The “takes” you’ll read about the special election in Georgia’s 6th Congressional District on Tuesday night are probably going to be dumb. A close outcome in either direction would be consistent with what we know about the political environment. So if either Democrat Jon Ossoff or Republican Karen Handel wins narrowly, it will be portrayed as a more important predictive signal than it really is. A blowout result would be a bigger deal. But even then, Georgia 6 is a slightly unusual district, and the election would be one data point among many. Georgia isn’t even the only special election on Tuesday; South Carolina’s 5th Congressional District is holding one also.

Here’s the thing, though: Sometimes dumb things matter if everyone agrees that they matter. Congressional Republicans could use a signal of any kind right now to coordinate their strategy around two vexing issues: first, their health care bill, and second, their behavior toward President Trump and the investigations surrounding him. Whatever direction Republicans take on these questions, they will find some degree of strength in numbers. Republicans would probably be less afraid of publicly rebuking Trump, for instance — and becoming the subject of a @realDonaldTrump tweetstorm or Trump-backed primary challenge — if other GOPers were doing the same.

The Georgia 6 outcome might trigger some herd behavior among Republicans, therefore, changing the political environment in the weeks and months ahead. A loss for Handel would probably be interpreted by the GOP as a sign that the status quo wasn’t working. If even a few members of Congress began taking the exit ramp on Trump and the American Health Care Act, a number of others might follow.

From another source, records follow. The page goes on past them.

/-- A stream job done. -/
def State.streamJob (s : State) (n m : Nat) (j : StreamJob) (pred : Option (List Nat)) : State :=
  let s := s.bump (.cluster n) 0x0D5 1
  let v := (s.mailSlot m).passPacket j.size
  let s := s.setMail m { v with feeds := v.feeds.drop 1, sent := 0 }
  let s := if j.pic.isNone then s.readOver (s.ctx j.ctx) j.frame else s
  match s.run? j.seq j.list with
  | none => s
  | some r =>
    match r.slots[j.slot]? with
    | none => s
    | some x => if x.prepared then s else s.streamSample n j r x pred

/-- A core job done (R248): it runs to completion even where its core was pre-empted or fenced, or its command has ended (log entry
34). -/
def State.coreJob (s : State) (n w : Nat) (seq : Word) (k : Option Kern) (b : List Byte) : State :=
  let s := s.bump (.cluster n) 0x0D6 1
  let a : Acc := { core := some w, kern := k, seq := some seq }
  if recField b 63 1 % 4 = 0 then s.prepJob n w seq a b else s.convJob n w seq a b

end Sys2Proof.Machine
end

A win, conversely, would have a morale-boosting effect; Republicans would probably tell themselves that they could preserve their congressional majorities by turning out their base, even if some swing voters had abandoned them.


Georgia 6 is a tough district to diagnose because its politics in presidential elections shifted a lot from 2012 to 2016. In 2012, the district went for Mitt Romney by 23 percentage points in an election that then-President Barack Obama won by 4 points nationally. That made it 27 points more Republican than the country as a whole. In 2016, by contrast, it chose Trump over Hillary Clinton by only 1.5 points in an election where Clinton won the popular vote by about 2 points nationally. Therefore, it was only 3 to 4 points more Republican than the national average.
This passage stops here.